Purtroppo, spesso dimentichiamo che uno dei pregi fondamentali della Costituzione italiana è quello di essere stata scritta in italiano; dimentichiamo che ogni parola è stata soppesata prima di essere scritta di seguito alla precedente. E’ un vizietto che ci porta di sovente fuori strada, al punto che si cerca di trovare un equilibrio tra due diritti (in questo caso, tra diritto alla salute e diritto al lavoro). Riteniamo che la logica tenda ad escludere tali equilibri, quando uno dei diritti è “fondamentale” e l’altro è un semplice diritto. Sarebbe come mettere sui piatti di una bilancia da una parte un chilo di diamanti e dall’altra un chilo di letame, giustificando l’equilibrio dei piatti con il peso e non con il valore.
Sì, lei dice bene. Produrre acciaio non è come coltivare garofani, ma la produzione dell’acciaio non deve distruggere le coltivazioni di garofani. Purtroppo, l’acciaio prodotto a Taranto ha azzerato troppe produzioni tradizionali, storiche del nostro territorio, ha portato alla definitiva mattanza degli ovini (con perdita di posti, questi sì, di lavoro), all’avvelenamento dei terreni (con divieto di pascolo per un raggio di 20 chilometri attorno all’insediamento industriale) e del mare (vero padre dei tarantini e fonte di sostentamento, oramai minata a fondo, per intere generazioni). La monocultura industriale imposta in un luogo di bellezza sublime ha prodotto disoccupazione, ha indotto i nostri giovani a lasciare la propria terra in cerca di un lavoro vero. Senza dimenticare malattie, morbilità e morte in un numero insopportabile, soprattutto per una nazione democratica.
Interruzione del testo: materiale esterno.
-- ==== Sys2Proof/Certificates/Slice0/Obligations.lean ====
section
/-! DEFINITION. The statements for the provers. A statement about a request says what its command does to an
accepted frame; `State.replied` and `State.served` say how the reply leaves. -/

open Sys2Proof Sys2Proof.Machine

/-! ## The queue, power-on, what stands -/

/-- A step takes the command at the front of the queue and runs it with the queue's rest. -/
def Obligations.StepRunsFrontCommand : Prop :=
  ∀ (c : Instr) (s : State), step { s with pending := c :: s.pending } = exec c s

/-- R129, R151, R191, in the model's reading of an empty queue (log 2, DESIGN CHOICE): 1 ms passes, the stall
timer measures it, and an idle transmitter begins what waits. Nothing else changes. -/
def Obligations.EmptyQueueIdlesOneMillisecond : Prop :=
  ∀ s : State, s.pending = [] →
    step s = .next { s with
      clock := s.clock + 1
      steam := { s.steam with stallTimer := s.steam.stallTimer.map (· + 1) }
      link := Link.service s.link }

/-- The values after power-on that each chapter's reset table gives, with the three input levels. The model's
own values (logs 22 and 30, DESIGN CHOICE): `holdingFrom`, the step items of `fmu`, the demands used, the outlet port,
the press command. The FLAG-NOTICE is pending outside the queue by log 5 (DEDUCED). -/
def Obligations.PowerOnState : Prop :=
  ∀ (estop binFull seam : Bool) (s : State),
    let raised : BitVec 48 :=
      1#48 ||| (if estop then 1#48 <<< 3 else 0#48) ||| (if binFull then 1#48 <<< 46 else 0#48)
    let settings : SegSettings :=
      { engage := false, depthTrim := 0, feedTrim := 0, tensionLimit := 4095, verify := true }
    exec (.powerOn estop binFull seam) s = .next {
      pending := s.pending, freeIndex := s.freeIndex, clock := 0, web := 0, conv := 0
      geometry := { seamPath := 800000, detectPath := 200000, verifyDist := 6000,
                    zones := ⟨⟨20000, 140000⟩, ⟨140000, 260000⟩, ⟨260000, 380000⟩, ⟨380000, 500000⟩⟩,
                    outletDist := 560000, panelGap := 2000 }
      classes := [], patterns := [], orders := [], nextPanel := 1, track := []
      seq := { line := if estop then .estop else .idle, holdingFrom := .running,
               hold := ⟨false, false, false, false⟩, stop := .none,
               inhibits := ⟨false, false, false, false, false, false, false, false⟩, pace := .stopped,
               baseRate := 60, plan := none, gap := none, kept := none, step := none, backoffs := 0 }
      segs := Six.fill { staged := settings, active := settings, state := .parked, status := .none,
                         waiting := none, cause := .none, retryNow := 0, retryTotal := 0, drive := .none }
      fmu := Six.fill { panelCarry := 50000, gapCarry := 50000, tension := none, inStep := false, depth := 0,
                        left := [], commanded := 0, completed := 0 }
      rcc := { u1 := .empty, u2 := .empty, tailTimer := false,
               settings := { mode := .flying, trigger := 600000, clearance := 10000, tailReserve := 100000,
                             ceiling := 60, debounce := 5, rising := true, confirm := 2000, sbNeed := 200 },
               splice := .idle, slotRequest := false, firePoint := none, pressDue := none,
               unconfirmed := none, detectPoint := none, edgeSeen := false, seams := [], stable := seam,
               candidate := none, debounce := none, matchTimer := false, confirmTimer := none,
               standbyNeeded := false, spindleCommand := none, pressCommand := none }
      zones := Four.fill { sp := 0, standby := 0, kp := 0, temp := none, demand := 0, silenceTimer := true,
                           cold := false }
      steam := { reservations := Five.fill 0, stallLimit := 30, reading := none, supplyTimer := true,
                 meterLost := false, demands := Five.fill 0, grants := Five.fill 0, ceiling := 100,
                 starved := Four.fill 0, satisfied := 0, stallTimer := none, stalled := false }
      verify := { checkers := Six.fill { queue := [], locked := false, run := 0, last := none, matched := 0,
                                         outOfTol := 0, missing := 0, extra := 0 },
                  window := 500, frozen := false, period := .off, timer := false }
      outlets := { stackA := ⟨50, 0, 0⟩, stackB := ⟨50, 0, 0⟩, rewind := ⟨65535, 0, 0⟩, binFull := binFull,
                   exits := [], nextExit := 1, skipped := 0, port := none }
      link := { rx := { state := .hunt, lenBytes := [], buffer := [], checkBytes := [] }, busy := false,
                queue := [], waitingReplies := [], sending := none, notice := some raised,
                noticeQueued := false, flags := raised, masks := 0#48, errors := 0 }
      estopInput := estop }

/-- The state after reset meets the invariant. -/
def Obligations.ResetMeetsInvariant : Prop := State.reset.Inv

/-- Every step keeps the invariant `State.Inv`, from every state that meets it. -/
def Obligations.StepKeepsInvariant : Prop :=
  ∀ s t : State, s.Inv → step s = .next t → t.Inv

/-- No command but power-on, a character (it may complete the frame of a setting request), an e-stop edge and the twelve
setting requests changes a table, a setting, a staged set, the masks, the clock or the commands waiting. That a command
takes no time is the model's choice (log 2, DESIGN CHOICE). -/
def Obligations.SettingsStand : Prop :=
  ∀ (c : Instr) (s t : State), commandSets c = false → exec c s = .next t → t.standing = s.standing

/-- R54, R77: of all commands only the e-stop input going inactive (or power-on) takes the line out of ESTOP. -/
def Obligations.OnlyReleaseLeavesEstop : Prop :=
  ∀ (c : Instr) (s t : State), s.Inv → s.seq.line = .estop → c ≠ .estopInactive →
    (∀ e b d, c ≠ .powerOn e b d) → exec c s = .next t → t.seq.line = .estop

/-! ## The line link -/

/-- R190: the body written for a request reads back as that request, for every request whose operands fit. -/
def Obligations.BodyRoundTrip : Prop :=
  ∀ r : Request, r.wf = true → decodeRequest r.kind r.body = .request r

/-- R187, R188 (log 6): the last CHECK byte of a good frame that carries a request does what the request's command
does, the receiver back in HUNT. -/
def Obligations.LastCheckByteTakesRequest : Prop :=
  ∀ (i : Instr) (tag : Byte) (r : Request) (s : State) (c1 c2 : Byte),
    i.request? = some (tag, r) → r.sendable = true → s.link.rx.state = .check →
    s.link.rx.buffer = r.kind :: tag :: r.body → s.link.rx.checkBytes = [c1] →
    frameCheck s.link.rx.lenBytes s.link.rx.buffer = [c1, c2] →
    exec (.characterReceived c2 false) s = exec i (s.setRx Receiver.hunting)

/-- R188 tests 1 to 3, for every request command: an overrun discards the frame and counts a link error; a second
request is answered BUSY, with its TAG, be it 0 (log 32, DEDUCED); TAG 0 is then answered FORMAT. Nothing else
changes. -/
def Obligations.BadRequestsAnsweredByTests : Prop :=
  ∀ (i : Instr) (tag : Byte) (r : Request) (s : State), i.request? = some (tag, r) →
    (32 ≤ s.link.queue.length →
      exec i s = .next (State.served
        { s with link := { s.link with errors := if 65535 ≤ s.link.errors then 65535 else s.link.errors + 1 } }))
    ∧ (s.link.queue.length < 32 → s.link.busy = true →
      exec i s = .next (State.served
        { s with link := Link.pushReply (.reply (r.kind + 0x80#8) tag [0x01#8] false) s.link }))
    ∧ (s.link.queue.length < 32 → s.link.busy = false → tag = 0#8 →
      exec i s = .next (State.replied r.kind 0#8 .format [] s.processing))

/-- R188, R191, R192: how replies and the FLAG-NOTICE enter the transmit queue, and how entries leave it. A reply enters a
queue with fewer than 32 entries, after a FLAG-NOTICE waiting outside where fewer than 28 are held, and waits otherwise. A
transmitter at work takes nothing; what waits outside still enters where there is room. An idle transmitter with an empty
queue and nothing waiting does nothing; otherwise it takes the oldest entry, a reply or a notice of any kind, and a reply
or FLAG-NOTICE waiting outside enters as that entry leaves, where there is then room. The FLAG-NOTICE is sent with the set
as it stands and is then no longer pending. That a FLAG-NOTICE waits outside while there is room, and enters at a reply's
hand-over or beside a working or idle transmitter with no entry leaving, comes of log 5 (DEDUCED): R192 names an entry
that leaves. -/
def Obligations.TransmitQueueRules : Prop :=
  ∀ (e : TxEntry) (l : Link),
    let sent (x : TxEntry) : Sending := match x with
      | .reply kind tag body closes => ⟨frameBytes kind tag body, closes⟩
      | .flagNotice => ⟨frameBytes 0xC0#8 0#8 (flagBytes (l.notice.getD 0#48)), false⟩
      | .panelOut record => ⟨frameBytes 0xC1#8 0#8 (exitBytes record), false⟩
      | .snapshot content => ⟨frameBytes 0xC2#8 0#8 (snapshotBytes content), false⟩
    let taken (x : TxEntry) (queue : List TxEntry) : Link := { l with
      sending := some (sent x), queue := queue
      notice := if x = .flagNotice then none else l.notice
      noticeQueued := if x = .flagNotice then false else l.noticeQueued }
    let inside := l.notice = none ∨ l.noticeQueued = true
    let outside := l.notice.isSome = true ∧ l.noticeQueued = false
    let n := l.queue.length
    -- a reply is handed over
    (l.waitingReplies = [] →
      (inside → n < 32 → Link.pushReply e l = { l with queue := l.queue ++ [e] })
      ∧ (outside → n < 28 →
        Link.pushReply e l = { l with queue := l.queue ++ [.flagNotice, e], noticeQueued := true })
      ∧ (outside → 28 ≤ n → n < 32 → Link.pushReply e l = { l with queue := l.queue ++ [e] }))
    ∧ (32 ≤ n → Link.pushReply e l = { l with waitingReplies := l.waitingReplies ++ [e] })
    -- the transmitter is at work
    ∧ (l.sending.isSome = true →
      (l.waitingReplies = [] → inside → Link.service l = l)
      ∧ (l.waitingReplies = [] → outside → n < 28 →
        Link.service l = { l with queue := l.queue ++ [.flagNotice], noticeQueued := true })
      ∧ (l.waitingReplies = [] → 28 ≤ n → Link.service l = l)
      ∧ (∀ w more, l.waitingReplies = w :: more → n < 32 → (inside ∨ 28 ≤ n) →
        Link.service l = { l with queue := l.queue ++ [w], waitingReplies := more })
      ∧ (32 ≤ n → Link.service l = l))
    -- the transmitter is idle
    ∧ (l.sending = none →
      (l.queue = [] → l.waitingReplies = [] → inside → Link.service l = l)
      ∧ (l.queue = [] → l.waitingReplies = [] → outside → Link.service l = taken .flagNotice [])
      ∧ (∀ x rest, l.queue = x :: rest →
        (l.waitingReplies = [] → inside → Link.service l = taken x rest)
        ∧ (l.waitingReplies = [] → outside → x ≠ .flagNotice → rest.length < 28 →
          Link.service l = { taken x (rest ++ [.flagNotice]) with noticeQueued := true })
        ∧ (l.waitingReplies = [] → outside → x ≠ .flagNotice → 28 ≤ rest.length → Link.service l = taken x rest)
        ∧ (∀ w more, l.waitingReplies = w :: more → rest.length = 31 →
          Link.service l = { taken x (rest ++ [w]) with waitingReplies := more })))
Lei parla di Procure e lobbies ambientaliste (addirittura) come coloro che riescono a mettere in soggezione i sindacati. Possiamo anche essere d’accordo sull’enorme coda di paglia mostrata a più riprese da questi ultimi, ma non dobbiamo dimenticare che tra i compiti del sindacato c’è anche quello di tutelare la salute e la sicurezza sul posto di lavoro. Per quanto riguardale procure, queste sono state messe a tacere dai vari Governi impegnati nella gara a chi fa più decreti legge a favore dell’acciaio e dei suoi produttori. 
La preghiamo di non considerare la famiglia Riva un gruppo di santi. Non lo sono mai stati, soprattutto a Taranto. Allo stesso modo, non consideri verginelle coloro che stanno facendo porcate che li portano sotto processo in tutto il mondo: ArcelorMittal.
Vorremmo porle una semplice domanda, se ce lo concede, anche con riferimento all’articolo 41 della stessa Costituzione già in precedenza citata. Per quale ragione accettabile ciò che a Genova è stato chiuso (per evidenti e gravi problemi per la salute dei dipendenti e dei cittadini) a Taranto deve restare in funzione? Non le sembra, questa, una discriminazione inaccettabile?
Come sempre, il consiglio più semplice mai viene ascoltato, ma per noi vale davvero tanto.
Prima di prendere una penna in mano o apprestarsi a battere le dita su una tastiera, è sempre conveniente ricordare quanto valore abbiano le parole.
Lei ha voluto esagerare, con l’ultimo periodo del suo articolo. Sappiamo che per questo non proverà vergogna, avendo fatto della sua vita un continuo saltare da un partito all’altro. Non si preoccupi per questo: in politica, come lei ce ne sono tanti, purtroppo.